Closed jayahm closed 3 years ago
I forgot to mention:
In the first experiment, I trained each DS method separately: method1.fit(..) method2.fit(..)
But for the second experiment, I used loop
list_ds = [method1, method2]
for ... method.fit(...)
Update:
I found that actually, these DS methods have different results:
Hello,
Can you send me the code you used to run the methods? I need to check the way you are defining and using the random_state.
Hi
You can find my codes below: https://www.dropbox.com/s/rpyfu5ei22d7btp/For%20DESLIB.zip?dl=0
Apologize if the code is a bit long. You can go to the bottom to see "all results" and compare (the accuracy) between "with-loop" and "without-loop".
I was trying to simply the code but it couldn't show the problem. So, I need to give a bit longer code.
What I did in "without-loop" was manual coding but in "with-loop" I tried to simplify the code from "without-oop" and ended up finding that the results are slightly different for some methods.
Hi,
I made some further check again.
Other than A Priori, A Posteriori and MCB, DES Clustering also produced inconsistent results in some cases.
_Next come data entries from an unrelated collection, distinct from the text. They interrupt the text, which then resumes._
/-- The TIMED or CANCEL of a flight entry has an answer to come no more (R177, R306). -/
def Core.updFlight (k : Core) (f : List InFlight → List InFlight) : Core :=
  { k with event := { k.event with flight := f k.event.flight } }
/-- What the event engine does with a refusal of its TIMED or CANCEL (R306): REFUSED is sent again 256 ticks later, and a TIMED whose CANCEL
still stands in the queue is dropped with it, since a TIMED sent after its CANCEL would survive it (R317, log 45); the others free its slot
and post a record. A TIMED that is dropped leaves its CANCEL nothing to cancel, and goes with a CANCEL that is dropped. -/
def State.timedRefused (s : State) (p : Packet) (kind chan : Nat) (old : Word) (pkt : Nat) : State :=
  let c := p.dst
  let s := ((s.sink p).answered c).unreserve c chan
  match (s.core c).event.flight.find? (fun g => g.pkt == pkt) with
  | none => s
  | some f =>
    let orphan := fun (g : InFlight) => if g.gone == some pkt then { g with gone := none } else g
    let drop := fun (l : List InFlight) => (l.filter fun g => g.pkt != pkt && !(f.gone == some g.pkt && g.again.isSome)).map orphan
    let unqueued := fun (k : Core) => { k with event := { k.event with cancels := k.event.cancels.filter fun r => r.pkt != pkt } }
    let later := fun (l : List InFlight) => l.map fun g => if g.pkt == pkt then { g with again := some (s.ticks c + 256) } else g
    if kind ≠ 0x02 then
      let s := s.updCore c fun k => unqueued (k.updFlight drop)
      (s.place c none false (s.record c 15 0xFFFF clsEngine (flt .engine (nat64 (hDest old)) (f.payload.getD 1 0) 0))).1
    else if (s.core c).event.cancels.any fun r => r.pkt == pkt then s.updCore c fun k => unqueued (k.updFlight drop)
    else s.updCore c fun k => k.updFlight later
def State.refusalEvent (s : State) (id kind : Nat) : State :=
  match s.arriving id with
  | some p =>
    match p.body with
    | .refusedTimed k chan old pkt => if k = kind then s.timedRefused p k chan old pkt else s
    | _ => s.replyEvent id kind .refusal
  | none => s
/-- REFUSED (R170, R181). -/
def execRefusedReply (id : Nat) (s : State) : Out := .next (s.refusalEvent id 0x02)
/-- REFUSED_UNBOUND (R176, R179). -/
def execRefusedUnbound (id : Nat) (s : State) : Out := .next (s.refusalEvent id 0x0E)
/-- REFUSED_NOCORE (R175). -/
def execRefusedNocore (id : Nat) (s : State) : Out := .next (s.refusalEvent id 0x0F)
/-- REFUSED_HALTED (R186), of which none is kept where ch63 has no room (log 80): a refused atomic's register receives all ones and ch63 the refusal; a refused block read's
refusal takes its reserved slot (R204). -/
def execRefusedHalted (id : Nat) (s : State) : Out :=
  .next (
    match s.arriving id with
    | some p =>
      match p.body with
      | .refusedAtom ctx out h =>
        let c := p.dst
        let s := ((s.sink p).answered c).settle c ctx out (some [BitVec.allOnes 64]) none
        let ch := (s.core c).chan 63
        if ch.bound && ch.room then
          let r : Word := header (s.rel c) 63 (s.rel p.src) 0 0x0D 1 (hTag h)
          s.land c 63 { kind := .refusal, hdr := r, src := p.src, scope := p.scope } [r, h]
        else s
      | _ => s.replyEvent id 0x0D .refusal
    | none => s)

/-- A fault record arrives (R178); the station takes one that answers its own message on ch60 (R354). -/
def State.takeRecord (s : State) (p : Packet) (chan : Nat) (rec : List Word) (reserved : Bool) : State :=
  let t := s.sink p
  if p.dst % 64 = 63 ∧ chan = 60 ∧ reserved then t
  else ((if reserved then t.answered p.dst else t).place p.dst (some chan) reserved rec).1
/-- FAULT_RECORD (R178). -/
def execFaultRecord (id : Nat) (s : State) : Out :=
  .next (
    match s.arriving id with
    | some p =>
      match p.body with
      | .fault chan rec reserved => s.takeRecord p chan rec reserved
      | _ => s
    | none => s)

/-- RELEASE (R177): a reservation ends, and a TIMED or CANCEL no longer counts in its region's bound (R296); a refused TIMED whose CANCEL has
been taken is not sent again (R306, R317). -/
def execReleaseArrival (id : Nat) (s : State) : Out :=
  .next (
    match s.arriving id with
    | some p =>
      match p.body with
      | .release ch timed =>
        let s := ((s.sink p).answered p.dst).unreserve p.dst ch
        match timed with
        | some i =>
          let gone := ((s.core p.dst).event.flight.find? fun f => f.pkt == i).bind (·.gone)
          s.updCore p.dst fun k => k.updFlight fun l => l.filter fun f => f.pkt != i && !(gone == some f.pkt && f.again.isSome)
        | none => s
      | _ => s
    | none => s)

/-! ## The station core (R246, R354) -/

/-- The launch-relative id of a message's sender. -/
def State.sender (s : State) (p : Packet) (h : Word) : Nat := if (portOf p.src).isSome then hRcore h else s.rel p.src
/-- HOST_REPORT (R246): held while the completion ring is full. -/
def execHostReport (id : Nat) (s : State) : Out :=
  .next (
    match s.arrivingWords id with
    | some (p, h, ws) =>
      match isReport p h, s.launchOf p.dst with
      | true, some l =>
        let q := s.queue l.q
        if q.held.isEmpty && decide (q.ring.length < q.cap) && !s.reportBefore p then
          let e := [at_ 5 0 ||| at_ (s.sender p h / 64) 16, h] ++ (ws.take (hWords h) ++ List.replicate 6 0).take 6
          ((s.sink p).post l.q [e]).sendRelease p.dst h (portKey p.src) (routeFrom (ws.getD (hWords h) 0))
        else s.stationHold p
      | _, _ => s
    | none => s)
/-- A counter add that no cell takes is answered by a fault record at ch63 of its sender (R198, R354). -/
def State.caddFault (s : State) (p : Packet) (n : Nat) (x : Word) (who : BitVec 12) (name : Word) : State :=
  let c := s.phys p.dst who.toNat
  let f : Flt := { code := .perm, obj := nat64 n, a := 20, b := name, d0 := x }
  s.sendHw p.dst c (.fault 63 (s.record c 15 0xFFFF clsEngine f) false)
/-- STATION_MESSAGE (R354). -/
def execStationMessage (id : Nat) (s : State) : Out :=
  .next (
    match s.arriving id with
    | some p =>
      if p.dst % 64 ≠ 63 ∨ 4096 ≤ p.dst then s
      else
        match p.body with
        | .words h ws =>
          if (isReport p h && (s.launchOf p.dst).isSome) || hKind h = 1 then s
          else if hKind h = 0 ∨ hKind h = 3 then (s.sink p).refuse p.dst p.src 0x0E h ws
          else s.sink p
        | .rdreq h _ _ => (s.sink p).refuse p.dst p.src 0x0E h []
        | .cadd n x who _ name => (s.sink p).caddFault p n x who name
        | .fault chan rec reserved => s.takeRecord p chan rec reserved
        | _ => s.sink p
    | none => s)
While other methods, the results are somehow consistent.
The random_sate is also the same.
Ok, thanks for sharing the code. I will check it and propose a solution either tomorrow or Wednesday.
Sure. Thank you for your help. I appreciate that.
Hi @Menelau
Is there any update on this?
Hello,
The problem is the way you are setting the random state for the methods. It is exactly the same problem in the previous issue you opened a long time ago: https://github.com/scikit-learn-contrib/DESlib/issues/214
In the experiment you conducted what is happening is that the random state is set once at the beginning and used for all methods. That guarantees that this script will always produce the same result. However, its value will be different for each method that is being called inside the script as each technique that uses the random_state variable alters its internal state and the same variable is being shared among all techniques. So the state that is passed down to the methods will differ. If you want different calls to the DS method to have exactly the same result you need to pass an integer as random state (the same values) rather than a RandomState object whose state will change every time a random operation is made.
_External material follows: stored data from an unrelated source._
-- ==== Sys2Proof/Machine/Catenary.lean ====
section
/-! DEFINITION. The Catenary (R226 to R237): arrivals, completion and withdrawal, its instructions, and the schedule selector
(R223, R224). -/

namespace Sys2Proof.Machine
open Sys2Proof

/-! ## Uses -/

/-- S(g) of R235. -/
def groupScope (l : List Nat) : Scope :=
  if l.length ≤ 1 then .core else if (l.map (· / 64)).dedup.length ≤ 1 then .part else .pkg
/-- The fn, group, root, value and schedule count with which a waiting Catenary instruction arrives (R224, R231, R235). -/
structure CatOp where
  fn   : Nat
  g    : Nat
  root : Nat := 0
  x    : Word := 0
  ns   : Nat := 0
  dest : BitVec 6 := 0
  deriving DecidableEq, Repr
/-- The cost of a phase: what has grown since the context's last PHASE on the group, or the start of its task (R224). -/
def State.phaseCost (s : State) (g : Nat) : Word :=
  let k := s.me
  let base := (AMap.find k.phases g).getD (AMap.get 0 k.phases 256)
  nat64 (Nat.min ((s.costNow s.cur.core s.cur.ctx) - base).toNat (2 ^ 48 - 1))
/-- What the issuing context's instruction brings. -/
def State.catOp (s : State) (i : Instr) : Option CatOp :=
  let g := fun (a : BitVec 6) => bits (s.rs a) 0 8
  match i with
  | .cbar a => some { fn := 0, g := g a }
  | .cbarx a => some { fn := 1, g := g a }
  | .cbcast d a b => some { fn := 2, g := g a, root := bits (s.rs b) 0 12, x := s.rs d, dest := d }
  | .credAdd d a b => some { fn := 3, g := g a, x := s.rs b, dest := d }
  | .credMin d a b => some { fn := 4, g := g a, x := s.rs b, dest := d }
  | .credMax d a b => some { fn := 5, g := g a, x := s.rs b, dest := d }
  | .credOr d a b => some { fn := 6, g := g a, x := s.rs b, dest := d }
  | .credAnd d a b => some { fn := 7, g := g a, x := s.rs b, dest := d }
  | .phase d a b => some { fn := 16, g := g a, x := s.phaseCost (g a), ns := bits (s.rs b) 0 2 + 1, dest := d }
  | _ => none
def State.updGroup (s : State) (c g : Nat) (f : Group → Group) : State :=
  s.updLaunch (s.domOf c) fun l => { l with groups := AMap.upd {} l.groups g f }
/-- The waiting Catenary instruction of a context on group g that has not arrived, with the order of its issue. -/
def State.unarrived (s : State) (c x g : Nat) : Option (Wait × CatOp) :=
  match (s.ctx c x).st, (s.ctx c x).wait with
  | .waiting, some w =>
    if w.arrived then none
    else match (s.asIf c x).catOp w.instr with
      | some o => if o.g = g then some (w, o) else none
      | none => none
  | _, _ => none
/-- An earlier operation of the core on the group has still to arrive (R230). -/
def State.waitsBefore (s : State) (c g use : Nat) : Bool :=
  (List.range 11).any fun y => match s.unarrived c y g with
    | some (v, _) => decide (v.use < use)
    | none => false
/-- An arrival is made (R230, R235): the release is complete, the core has no arrival pending on the group, and no earlier
instruction of the core waits to arrive there. -/
def State.arrive (s : State) (c x : Nat) : State :=
  match (s.ctx c x).wait with
  | none => s
  | some w0 =>
    match (s.asIf c x).catOp w0.instr with
    | none => s
    | some o =>
      match s.unarrived c x o.g with
      | none => s
      | some (w, o) =>
        if (s.limitOver c x).isSome || s.waitsBefore c o.g w.use || s.pendingIds c w.ids || (s.group c o.g).arrivals.any (fun a => a.core == c) then s
        else
          let a : Arrival := { core := c, ctx := x, fn := o.fn, root := o.root, x := o.x, ns := o.ns, cycle := s.now }
          (s.updGroup c o.g fun t => { t with arrivals := t.arrivals ++ [a] }).updCtx c x
            fun k => { k with wait := some { w with arrived := true } }
/-- The checks of R224 and R235 are past: the context waits, and arrives in its issue cycle where it can. -/
def State.catWait (s : State) (i : Instr) (ids : List Nat) : State :=
  match s.cur.again, s.me.wait with
  | true, some w => s.fare (.wait w)
  | _, _ =>
    let c := s.cur.core
    let s := (s.waitMe { instr := i, start := s.ticks c, limit := s.waitLimit 0, use := s.uid, ids := ids }).fresh
    s.arrive c s.cur.ctx
/-- The shared mould of op 0x37 (R235). -/
def State.catenary (s : State) (i : Instr) (a : BitVec 6) (root : Option (BitVec 6)) (orders : Bool) : State :=
  let c := s.cur.core
  let g := (s.rs a).toNat
  if 255 < g then s.raise (perm 69 (s.rs a))
  else if !s.isMember c g then s.raise (s.notMem c g)
  else
    let badRoot := match root with
      | some b => decide (4095 < (s.rs b).toNat) || !(s.group c g).members.contains (s.rs b).toNat
      | none => false
    if badRoot then s.raise (perm 69 (s.rs (root.getD 0)))
    else s.catWait i (if orders then s.covered c s.cur.ctx (groupScope (s.group c g).members) else [])

/-- CBAR (R235). -/
def execCbar (a : BitVec 6) (s : State) : Out := .next (s.catenary (.cbar a) a none true)
/-- CBARX (R235). -/
def execCbarx (a : BitVec 6) (s : State) : Out := .next (s.catenary (.cbarx a) a none false)
/-- CBCAST (R235). -/
def execCbcast (d a b : BitVec 6) (s : State) : Out := .next (s.catenary (.cbcast d a b) a (some b) true)
/-- CRED.add (R235). -/
def execCredAdd (d a b : BitVec 6) (s : State) : Out := .next (s.catenary (.credAdd d a b) a none true)
/-- CRED.min (R235). -/
def execCredMin (d a b : BitVec 6) (s : State) : Out := .next (s.catenary (.credMin d a b) a none true)
/-- CRED.max (R235). -/
def execCredMax (d a b : BitVec 6) (s : State) : Out := .next (s.catenary (.credMax d a b) a none true)
/-- CRED.or (R235). -/
def execCredOr (d a b : BitVec 6) (s : State) : Out := .next (s.catenary (.credOr d a b) a none true)
/-- CRED.and (R235). -/
def execCredAnd (d a b : BitVec 6) (s : State) : Out := .next (s.catenary (.credAnd d a b) a none true)
/-- PHASE (R224). -/
def execPhase (d a b : BitVec 6) (s : State) : Out :=
  .next (
    let g := (s.rs a).toNat
    if 255 < g then s.raise (perm 69 (s.rs a))
    else if 3 < (s.rs b).toNat then s.raise (perm 69 (s.rs b))
    else if !s.isMember s.cur.core g then s.raise (s.notMem s.cur.core g)
    else s.catWait (.phase d a b) [])

/-- GMEM (R237). -/
def Group.word (t : Group) (me : Nat) : Word :=
  let l := t.members
  let rank := (l.filter fun r => decide (r < me)).length
  let isIn := l.contains me
  at_ isIn.toNat 63 ||| at_ (if l = [] then 0 else l.foldl Nat.min 4095) 48 ||| at_ (if isIn then rank else 0xFFF) 36 |||
    at_ l.length 24 ||| at_ t.meshW 12 ||| at_ t.meshH 0
def execGmem (d a : BitVec 6) (s : State) : Out :=
  .next (
    let g := (s.rs a).toNat
    if 255 < g then s.raise (perm 69 (s.rs a))
    else s.ws d ((s.group s.cur.core g).word (s.rel s.cur.core)))

/-! ## Completion (R227, R231, R235) -/

/-- Arrivals of a use in ascending member id. -/
def Group.byId (t : Group) : List Arrival := sortBy (fun a b => decide (a.core ≤ b.core)) t.arrivals
/-- Whether the arrivals carry different operations or roots (R231). -/
def mixedUse : List Arrival → Bool
  | [] => false
  | a :: r => r.any fun b => a.fn != b.fn || (a.fn == 2 && a.root != b.root)
def catRed (fn : Nat) (x y : Word) : Word :=
  match fn with
  | 3 => x + y
  | 4 => if y.toInt < x.toInt then y else x
  | 5 => if x.toInt < y.toInt then y else x
  | 6 => x ||| y
  | _ => x &&& y
/-- The result every member receives; `root` finds the root's value. -/
def catResult (l : List Arrival) (root : Nat → Bool) : Word :=
  match l with
  | [] => 0
  | a :: r => if a.fn = 2 then ((l.find? fun b => root b.core).map (·.x)).getD 0 else (r.map (·.x)).foldl (catRed a.fn) a.x
/-- The selector after a PHASE use of greatest cost M with ns schedules (R224). -/
def Group.select (t : Group) (M : Word) (ns : Nat) : Group :=
  let cost := if t.phases = 0 then t.cost else AMap.set t.cost t.cur M
  let tried := if t.phases = 0 then t.tried else AMap.set t.tried t.cur true
  let js := List.range ns
  let cur := match js.find? (fun j => !AMap.get false tried j) with
    | some j => j
    | none => js.foldl (fun b j => if (AMap.get 0 cost j).toNat < (AMap.get 0 cost b).toNat then j else b) 0
  { t with cost := cost, tried := tried, cur := cur, phases := t.phases + 1 }

/-- The wait with which a participant's context stands in the use: a fault may have ended it, and the context may wait for something else. Its
arrival stays in the use: the model's choice (log 88). -/
def State.waitsIn (s : State) (a : Arrival) (g : Nat) : Option Wait :=
  let k := s.ctx a.core a.ctx
  match k.st, k.wait with
  | .waiting, some w => if w.arrived && (((s.asIf a.core a.ctx).catOp w.instr).map (·.g)) == some g then some w else none
  | _, _ => none
/-- A waiting participant leaves the use with its result. -/
def State.leaveUse (s : State) (a : Arrival) (g : Nat) (v : Word) (sc : Scope) : State :=
  match s.waitsIn a g with
  | some w =>
    let d := (((s.asIf a.core a.ctx).catOp w.instr).map (·.dest)).getD 0
    let s := if a.fn = 1 ∨ a.fn = 16 then s else s.acquire a.core sc
    let s := if a.fn ≤ 1 then s else s.updCtx a.core a.ctx fun k => k.ws d.toNat v
    let s := s.leaveWait a.core a.ctx
    if a.fn = 16 then
      let base := s.costNow a.core a.ctx
      s.updCtx a.core a.ctx fun k => { k with phases := AMap.set k.phases g base }
    else s
  | none => s
/-- A use completes: every participant in the same cycle, or every member faults MIXED; members that waited to arrive for the
next use then arrive (R227, R230, R231). -/
def State.completeUse (s : State) (dom g : Nat) : State :=
  let t := s.group (dom * 64) g
  let l := t.byId
  let low := l.headD { core := 0, ctx := 0, fn := 0, root := 0, x := 0, ns := 1, cycle := 0 }
  let parts := (t.members.map fun r => s.phys (dom * 64) r / 64).dedup
  let s := parts.foldl (fun s p => s.count p 11 1) s
  let s := s.updGroup (dom * 64) g fun t =>
    { t with arrivals := [], uses := t.members.foldl (fun m r => AMap.upd 0 m r (· + 1)) t.uses }
  let s :=
    if mixedUse l then
      l.foldl (fun s a => match s.waitsIn a g with
        | some _ => (s.asIf a.core a.ctx).raise (perm 72 (nat64 (low.fn * 4096 + low.root)))
        | none => s) s
    else if low.fn = 16 then
      let M := (l.map (·.x)).foldl (fun m x => if m.toNat < x.toNat then x else m) 0
      let sel := t.select M low.ns
      let s := s.updGroup (dom * 64) g fun u => { u with cost := sel.cost, tried := sel.tried, cur := sel.cur, phases := sel.phases }
      l.foldl (fun s a => s.leaveUse a g (nat64 sel.cur) .core) s
    else
      let v := catResult l fun c => s.rel c == low.root
      l.foldl (fun s a => s.leaveUse a g v (groupScope t.members)) s
  (t.members.map (s.phys (dom * 64))).foldl (fun s c => (List.range 11).foldl (fun s x =>
    if (s.unarrived c x g).isSome then s.arrive c x else s) s) s

/-- The commit boundary and the completion of a use whose members have all arrived, in absolute cycles (R226, R227). -/
def commitAt (start : Nat) (l : List Arrival) : Nat :=
  start + 8 * (((l.map (·.cycle)).foldl Nat.max 0 - start) / 8 + 1)
def Group.whole (t : Group) : Bool := !t.members.isEmpty && t.arrivals.length == t.members.length
/-- CATENARY_COMPLETION (R227); in deterministic mode uses complete at quantum closes (R244). -/
def execCatenaryCompletion (dom g : Nat) (s : State) : Out :=
  .next (
    match (s.domain dom).launch with
    | some l =>
      let t := s.group (dom * 64) g
      if !l.det && t.whole && decide (commitAt l.start t.arrivals + 160 ≤ s.now) then s.completeUse dom g else s
    | none => s)
/-- CATENARY_ARRIVAL (R235). -/
def execCatenaryArrival (core ctx : Nat) (s : State) : Out :=
  .next (match (s.ctx core ctx).st with
    | .waiting => s.arrive core ctx
    | _ => s)
/-- CATENARY_WITHDRAWAL (R232): a limit that ends before the commit boundary withdraws the arrival. An operation that waits for an
earlier one of its core belongs to a use at which nobody has arrived. The arrival of a frozen core is withdrawn at its limit too; the fault
follows at THAW (log 70). -/
def execCatenaryWithdrawal (core ctx : Nat) (s : State) : Out :=
  .next (
    match s.limitOver core ctx, s.launchOf core with
    | some w, some l =>
      match (s.asIf core ctx).catOp w.instr with
      | some o =>
        let t := s.group core o.g
        if w.arrived && t.whole && !l.det && decide (commitAt l.start t.arrivals ≤ s.now) then s
        else
          let rest := t.arrivals.filter fun a => a.core != core || a.ctx != ctx
          let next := !w.arrived && (rest.any (fun a => a.core == core) || s.waitsBefore core o.g w.use)
          let s := s.updGroup core o.g fun t => { t with arrivals := rest }
          if (s.core core).frozen then s.updCtx core ctx fun k => { k with wait := some { w with arrived := false } }
          else (s.asIf core ctx).raise
            (flt .wait (nat64 o.g) (nat64 (if next then 0 else rest.length)) (nat64 t.members.length))
      | none => s
    | _, _ => s)

end Sys2Proof.Machine
end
If you want two calls of MCB, A posteriori, A priori, and DESClustering to have exactly the same results you will need to always pass an integer value as the random state.
Hi,
Do you mean, inestead of,
rng = np.random.RandomState(42)
I should do:
rng = 42
Yes, so in this case, you guarantee that the random seed will be 42 for each technique, and there will be no side-effects caused by the same random state variable being shared between multiple techniques.
I also recommend you to update the code to the new master branch version since we did some changes recently.
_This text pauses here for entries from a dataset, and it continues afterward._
/-! ## The instructions (R310 to R316) -/

/-- An FP64 operand is a time (R310). -/
def isTime (w : Word) : Bool := decide (w.toNat ≤ inf64.toNat)
/-- Only the region context of a compute core goes on (R299). -/
def State.region (s : State) (k : State) : State :=
  if s.isCompute s.cur.core ∧ s.engine.owner = some s.cur.ctx then k else s.raise (perm 77 (nat64 s.cur.ctx))
/-- PTCFG (R311): what is in flight stays so, and a TIMED whose CANCEL it clears from the queue is cancelled no more. -/
def execPtcfg (a b : BitVec 6) (s : State) : Out :=
  .next (
    let c := s.cur.core
    let n := s.rs a
    let t := s.rs b
    let e := s.engine
    let ch := s.myCore.chan 61
    if !s.isCompute c ∨ (e.owner.isSome ∧ e.owner ≠ some s.cur.ctx) then s.raise (perm 77 (nat64 s.cur.ctx))
    else if 4096 < n.toNat then s.raise (perm 69 n)
    else if !isTime t ∨ t = inf64 then s.raise (perm 69 t)
    else if n ≠ 0 ∧ !(ch.bound && ch.polled) then s.raise (perm 69 61)
    else
      let fresh := fun (i : InEntry) => { i with done := none }
      let base : EvEngine := { inbox := e.inbox.map fresh, owed := e.owed, flight := e.flight }
      s.updEngine c fun _ =>
        if n = 0 then base
        else { base with owner := some s.cur.ctx, n := n.toNat, clock := t, gvt := t, h := inf64, e := inf64, last := { time := t } })
/-- PSET (R312): the rate is checked, with every node above it (R301). -/
def execPset (a b : BitVec 6) (s : State) : Out :=
  .next (s.region (
    let c := s.cur.core
    let e := s.engine
    let j := s.rs a
    let v := s.rs b
    let w : Word32 := if v = 0x80000000 then 0 else v.setWidth 32
    let leaves := AMap.set e.leaves j.toNat w
    let bad := decide (2 ^ 31 ≤ w.toNat) || decide (inf32 ≤ w.toNat % 2 ^ 31) ||
      (List.range (levels e.n)).any fun k => node leaves (k + 1) (j.toNat / 2 ^ (k + 1)) == inf32
    if e.n ≤ j.toNat then s.raise (perm 69 j)
    else if bits v 32 32 ≠ 0 then s.raise (perm 69 v)
    else if bad then s.raise (flt .rate 0 j v)
    else if e.snaps ≠ [] ∧ 8192 ≤ e.log.length then s.raise (flt .siding 0 2 8192)
    else s.updEngine c fun e =>
      { e with leaves := leaves, log := if e.snaps = [] then e.log else e.log ++ [.leaf j.toNat (AMap.get 0 e.leaves j.toNat)] }))
/-- PGET (R312). -/
def execPget (d a b : BitVec 6) (s : State) : Out :=
  .next (s.region (
    let e := s.engine
    let j := s.rs a
    let k := s.rs b
    if e.n ≤ j.toNat then s.raise (perm 69 j)
    else if levels e.n < k.toNat then s.raise (perm 69 k)
    else s.ws d (nat64 (node e.leaves k.toNat (j.toNat / 2 ^ k.toNat)))))
def minTime (a b : Word) : Word := if b.toNat < a.toNat then b else a
/-- The region bound of R296. -/
def EvEngine.bound (e : EvEngine) (ti : Word) (now : Nat) : Word :=
  (((e.seen now).filter fun i => i.cancel || i.done.isNone).map (fun (i : InEntry) => i.key.time) ++
    e.flight.map (fun (f : InFlight) => f.time) ++ e.cancels.map (fun (r : SendRec) => r.time)).foldl minTime ti
/-- RELEASE goes back for what an earlier cycle took into the inbox (R296, R305). -/
def State.payOwed (s : State) (c : Nat) : State :=
  let due := fun (o : Owed) => decide (o.landed < s.now)
  let l := (s.core c).event.owed.filter due
  let s := s.updEngine c fun e => { e with owed := e.owed.filter fun o => !due o }
  l.foldl (fun s o => s.sendHw c o.src (.release o.chan (some o.pkt))) s
/-- PSUM (R296, R313). -/
def execPsum (d a : BitVec 6) (s : State) : Out :=
  .next (s.region (
    let e := s.engine
    let c := s.cur.core
    let x := s.rs a
    if 5 < x.toNat then s.raise (perm 69 x)
    else if x = 2 then
      match s.nextTime e with
      | .error f => s.suffer f
      | .ok ti => (s.ws d (e.bound ti s.now)).payOwed c
    else s.ws d ([nat64 e.a0, e.clock, 0, e.gvt, e.h, e.e].getD x.toNat 0)))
You can read more about different ways of setting the random state on the scikit-learn documentation: https://scikit-learn.org/stable/glossary.html#term-random_state
I see. Thank you very much for your great help. I'll update the library soon too.
Hi,
I faced some issue with my experiments.
Even though I have set the rendom_satate, the results seem not to be the same (For several methods)..
The first and second experiment was run on two different Jupyter files.
Is this normal or could be some mistake?
Also, the results of single base classifiers are just fine. Except for DS.